I'm really tired of sweeping the floor. With six children dropping food on the floor, all I do is sweep. I could use the help.
It took me forever as a child to aquire a dog and its ridiculous that as an adult, I'm still waiting around to have a dog. Its like there's no benefit to growing up and getting a life.
The children are old enough to assist in caring for such a creature. They clean the wretched cat boxes, feed and pet the cats, they get up early to do school work, they participate in the household work. They are old enough to care for a dog.
The cats are getting fat and need the exercise. Besides, one of them is already like a dog and would appreciate the company.
Getting a dog affirms the memory and love of all previous dogs. When a person dies, does one refuse to have anything more to do with people? I hope not. The more animals you care for in life, the better a time you will have in heaven. Those who refuse to have pets here on earth will get off the bus in heaven and will have no one to welcome them. They will be like the poor saps who get off the plane and have to walk through the crowd alone to the rental car, eveyone looking at them and saying sorrowfully, "nobody loves him".
The price of gas and the number of our family make travel prohibitive and therefore a dog will be of no inconvenience on that score.
The children and I had a lovely prayer time together and we really feel the Lord leading us, as a family, to aquire and care for a dog. We don't have any peace, right now, about not having a dog. 

Thursday, May 03, 2012

rein, rein, gueux eveille

gomme a gaine, en horreur, taie.
"Queen, Queen, arouse the rabble
Who use their girdles, horrors, as pillow slips."
It looks to be another long day of rain. The corner of that hedge cutting into the gray sky makes me think about maybe gazing at the brick wall of the church instead. But probably not. Those bricks seem to go on for miles and miles and miles. Told Matt yesterday it's what I imagine a prison wall might look like. "Not with that cross," he said. But really, doesn't that make it worse? I mean, when Paul said he was a 'prisoner for the sake of the gospel' he wasn't speaking figuratively or metaphorically, he really was one. And here I am, a free person, luxuriating in my opulent bed, merely looking at a gray sky and a rather plain hedge and wall. Were it not for the cross, looming over me, reminding me that I am suppose to be chained to the gospel, I could just mutter to myself, but now I have to feel guilty about the muttering.

Anyway, we won't be able to go out, if it rains. I don't think Paul, for all his chains, was ever cooped up in a house with six children nagging him to check their math and tell them what a meteor is. And no prospect of making them run laps around the yard, or dig for more rocks, or cut back the fading tulips.
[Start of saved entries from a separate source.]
/-- The slot an entry takes: the lowest idle agent with an empty slot, else the lowest with an empty slot. -/
def State.chooseSlot (s : State) (e : Nat) : Option Nat :=
  let el := (slotsOf e).filter fun k => (s.slot k).phase == .empty && s.agentOut k
  match el.find? s.agentIdle with
  | some k => some k
  | none => el.head?

/-- The first entry of a level's window that a port (movers, or cores) can place, and its slot (R220). -/
def State.choose (s : State) (mover : Bool) (l : Nat) : Option (Nat × Nat) :=
  let window := ((s.level l).filter fun r => nEn (s.node r.node)).take 16
  window.findSome? fun r =>
    let e := s.node r.node
    if (decide (nTkind e ≤ 1)) == mover && (nCtx e == 0 || !s.ctxHeld (nCtx e)) then
      (s.chooseSlot e).map fun k => (r.node, k)
    else none

/-- Place node n in slot k; a core whose clock is stopped or whose cluster is gated gets its clock (R220, 17
R579, R580). -/
def State.place (s0 : State) (n k : Nat) : State :=
  let s := if k < 17 then s0.wakeCore k else s0
  let e := s.node n
  let l := nPrio e
  let s1 := (s.setLevel l ((s.level l).filter (·.node != n))).setNodeState n .slotted
  let s2 := s1.setSlot k { phase := .filling, node := n, ctx := nCtx e, order := s1.pour.placements }
  { s2.setInflight (s2.inflight + 1) with pour := { s2.pour with placements := s2.pour.placements + 1 } }

/-- One dispatcher port in one tick (R220, R225). -/
def State.dispatchPort (s : State) (mover : Bool) : State × Bool :=
  match ([7, 6, 5, 4, 3, 2, 1, 0].findSome? fun l => s.choose mover l) with
  | none => (s, false)
  | some (n, k) => if s.inflight < 256 then (s.place n k, false) else (s, true)

/-- DISPATCH: both ports, unless POUR_CTRL.HOLD or a power-down holds it (12 R439); POUR_STALL counts a tick held back by the limit (R225). -/
def State.dispatch (s : State) : State :=
  if s.on R.POUR_CTRL.HOLD || decide (2 ≤ s.rd R.WK_STATUS.STATE) then s
  else
    let (s1, b1) := s.dispatchPort true
    let (s2, b2) := s1.dispatchPort false
    if b1 || b2 then s2.bump R.POUR_STALL.TICKS else s2

/-- A FILLING or LOADED slot is discarded (R223). -/
def State.discard (s : State) (k : Nat) : State :=
  let v := s.slot k
  if v.busy then
    let l := nPrio (s.node v.node)
    let s1 := ((s.setSlot k {}).setNodeState v.node .ready).setLevel l (⟨v.node, true⟩ :: s.level l)
    ((s1.setInflight (s1.inflight - 1)).bump R.POUR_RETURN.RETURNED).statusCount 0x029
  else s

/-- Discard several slots in one tick: the entry placed earliest ends nearest the head (R223). -/
def State.discardAll (s : State) : State :=
  let ks := (s.pour.slots.filter (·.2.busy)).mergeSort fun a b => decide (b.2.order ≤ a.2.order)
  ks.foldl (fun t e => t.discard e.1) s

/-- The agent of slot k takes its LOADED operation: the slot empties, the node runs, a DEFERRED node takes
the freed place (R211, R222). -/
def State.takeSlot (s : State) (k : Nat) : State :=
  let n := (s.slot k).node
  ((s.setSlot k {}).setNodeState n .running).placeDeferred (nPrio (s.node n))

/-! ### Completion and abort (06 R217 to R219) -/

/-- Does a successor entry's COND hold for SEL? -/
def condHolds (entry sel : Nat) : Bool :=
  match bitsOf entry 15 14 with
  | 0 => true
  | 1 => bit sel 0
  | 2 => bit sel 1
  | _ => sel % 4 == 0

/-- Successor entries of a node, in order. -/
def State.succs (s : State) (n : Nat) : List Nat :=
  (List.range (nSuccLen (s.node n))).map fun k => (s.pour.succ.get 0 (nSuccBase (s.node n) + k)).toNat

/-- Post to the qualifying successors, one per tick from the completion tick (R217). -/
def State.postSucc (s : State) (k : Nat) : List Nat → State
  | [] => s
  | e :: t =>
    let p : Post :=
      { arr := s.tick + k, prod := .completion, node := bitsOf e 11 0, input := bitsOf e 13 12, tries := 0 }
    ({ s with pour := { s.pour with posts := insertPost p s.pour.posts } } : State).postSucc (k + 1) t

/-- Node n's operation has ended: it leaves flight, and holds no context (R225, R226). -/
def State.leaveFlight (s : State) (n : Nat) : State :=
  let s1 := { s with pour := { s.pour with detached := s.pour.detached.filter fun e => e.1 != n } }
  s1.setInflight (s1.inflight - 1)

/-- Node n is IDLE and is evaluated (R211). -/
def State.toIdle (s : State) (n : Nat) : State := (s.setNodeState n .idle).evaluate n

/-- Node n's operation has ended, and no post of it is left to issue. -/
def State.idleNode (s : State) (n : Nat) : State := (s.leaveFlight n).toIdle n

/-- Node n issues `k` posts more, one per tick after the present one; it is IDLE with the last of them (R217). -/
def State.endAfter (s : State) (n k : Nat) : State :=
  let t := (s.leaveFlight n).setNodeState n .running
  { t with pour := { t.pour with ending := t.pour.ending ++ [(s.tick + k, n)] } }

/-- Completion with a selector (R217). -/
def State.completeNode (s : State) (n sel : Nat) : State :=
  let l := (s.succs n).filter fun e => condHolds e sel
  let t := s.postSucc 0 l
  if l.length ≤ 1 then t.idleNode n else t.endAfter n (l.length - 1)
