/-- Payload of a Pin-Engine Event Message (R362). -/
def State.peMessage (s : State) (e k : Nat) : Nat :=
  s.rd R.PE_STATUS.STEP e * 2 ^ 30 + k * 2 ^ 28 + s.rd R.PE_CNT.COUNT e * 2 ^ 12 + s.shreg e

/-- ENk and CHk of PE_EVMBX. -/
def State.evMbx (s : State) (e k : Nat) : Bool × Nat :=
  match k with
  | 1 => (s.on R.PE_EVMBX.EN1 e, s.rd R.PE_EVMBX.CH1 e)
  | 2 => (s.on R.PE_EVMBX.EN2 e, s.rd R.PE_EVMBX.CH2 e)
  | _ => (s.on R.PE_EVMBX.EN3 e, s.rd R.PE_EVMBX.CH3 e)

/-- EVENT k (R362). -/
def State.peEvent (s : State) (e k : Nat) : State :=
  if k = 0 then s
  else
    let s1 := (s.raiseBits (128 + e) (2 ^ (k - 1))).postSources (.engine e) 3 k e
    if (s1.evMbx e k).1 then s1.mbxCommit (0x3000 + e) (s1.evMbx e k).2 (s1.peMessage e k) else s1

/-- The actions of step word `w`, `sin` being the level of SIN at the start of the tick (R349). OUT is ignored
with OSRC = 1 (R344). -/
def State.peActions (s : State) (e w : Nat) (sin : Bool) : State :=
  let s1 := ((s.peCount e (bitsOf w 51 50)).peShift e (bitsOf w 49 48) sin).peFifo e (bitsOf w 53 52)
  let s2 := if bit w 47 || s1.on R.PE_CFG.OSRC e then s1 else
    { s1 with pe := { s1.pe with out := s1.pe.out.set 0 e (bitsOf w 46 39) } }
  s2.peEvent e (bitsOf w 55 54)

/-- enter(n) of R350. -/
def State.peEnter (s : State) (e n : Nat) (sin : Bool) : State :=
  let w := s.peStep e n
  ((s.wr R.PE_STATUS.STEP n e).peActions e w sin).wr R.PE_STATUS.HOLD (bitsOf w 63 56) e

/-! ### Program banks (10 R370 to R374) -/

/-- Step words of engine e's shadow bank, from the register store. -/
def State.shadowWords (s : State) (e : Nat) : SMap DWord :=
  ((List.range 128).map fun n => (e * 128 + n,
    BitVec.ofNat 64 (s.rd R.PE_STEP_HIn.WORD e n * 2 ^ 32 + s.rd R.PE_STEP_LOn.WORD e n))).filter fun x => x.2 != 0

/-- Write 128 words to the shadow bank of engine e. -/
def State.putShadow (s : State) (e : Nat) (w : Nat → Nat) : State :=
  (List.range 128).foldl (fun t n =>
    (t.wr R.PE_STEP_LOn.WORD (w n % 2 ^ 32) e n).wr R.PE_STEP_HIn.WORD (w n / 2 ^ 32) e n) s

/-- Exchange two registers. -/
def State.exchange (s : State) (a b : Nat) : State := (s.setReg a (s.reg b)).setReg b (s.reg a)

/-- SCNT above the new SLEN becomes the new SLEN (R373). -/
def State.clampScnt (s : State) (e : Nat) : State :=
  if s.slen e < s.scnt e then (s.wr R.PE_STATUS.SCNT (s.slen e) e).wr R.PE_STATUS.WIP 0 e
  else if s.scnt e = s.slen e then s.wr R.PE_STATUS.WIP 0 e else s

/-- Put ARM and its copy. -/
def State.setArm (s : State) (e : Nat) (b : Bool) : State :=
  (s.wr R.PE_ECTRL.ARM (ofBool b) e).wr R.PE_STATUS.ARMED (ofBool b) e

/-- A swap exchanges the roles of the two banks (R371, R373). -/
def State.peSwap (s : State) (e : Nat) : State :=
  let sh := s.shadowWords e
  let old := s.pe.active
  let s1 := s.putShadow e (fun n => (old.get 0 (e * 128 + n)).toNat)
  let keepLow := old.filter fun x => decide (x.1 < e * 128)
  let keepHigh := old.filter fun x => decide (e * 128 + 128 ≤ x.1)
  let s2 := { s1 with pe := { s1.pe with active := keepLow ++ sh ++ keepHigh } }
  let s3 := ((s2.exchange (R.PE_S_INSEL.all.addr e 0) (R.PE_A_INSEL.all.addr e 0)).exchange
    (R.PE_S_WRAP.all.addr e 0) (R.PE_A_WRAP.all.addr e 0)).exchange
    (R.PE_S_SHIFT.all.addr e 0) (R.PE_A_SHIFT.all.addr e 0)
  (((s3.wr R.PE_STATUS.BANK (1 - s3.rd R.PE_STATUS.BANK e) e).setArm e false).clampScnt e).raise
    R.engine_INT.SWAPPED e

/-- Is a swap armed? -/
def State.armed (s : State) (e : Nat) : Bool := s.on R.PE_ECTRL.ARM e

/-! ### Engine ticks, starts, stops (10 R350, R365 to R368, R371) -/

/-- Level at the start of the tick, in `s`, of the source that SIN of the bank active in `b` names (R355). -/
def State.sin (s b : State) (e : Nat) : Bool := s.peSource e (b.rd R.PE_A_SHIFT.SIN e)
We will just sit inside and wallow in piles of clean laundry that have been washed in our own house in a washing machine that works quietly and reliably--a free machine, I might add, an Incredible and lovely gift from incredible and lovely friends. And we will be grateful that Matt doesn't automatically have surgery coming for his hand. Hopefully it will be something like gentle therapy and anti-inflammatory somethings. And we will try to replicate the amazing miracle of yesterday wherein we finished school by noon (!!!!!) and had the rest of the day to play and scrub the kitchen floor.

For the last two weeks we have returned to our long lost custom of saying Morning Prayer over breakfast. Is it possible that that might have had some effect on our ability to get through the day in a more reasonable manner? "What! Prayer?" as some might say, "Has it come to that?" I will try to thank God, all day, and count things together for joy, especially that cross done so solidly in brick. And maybe the rain will go away, loosing us from this tiny prison of our tiny minds.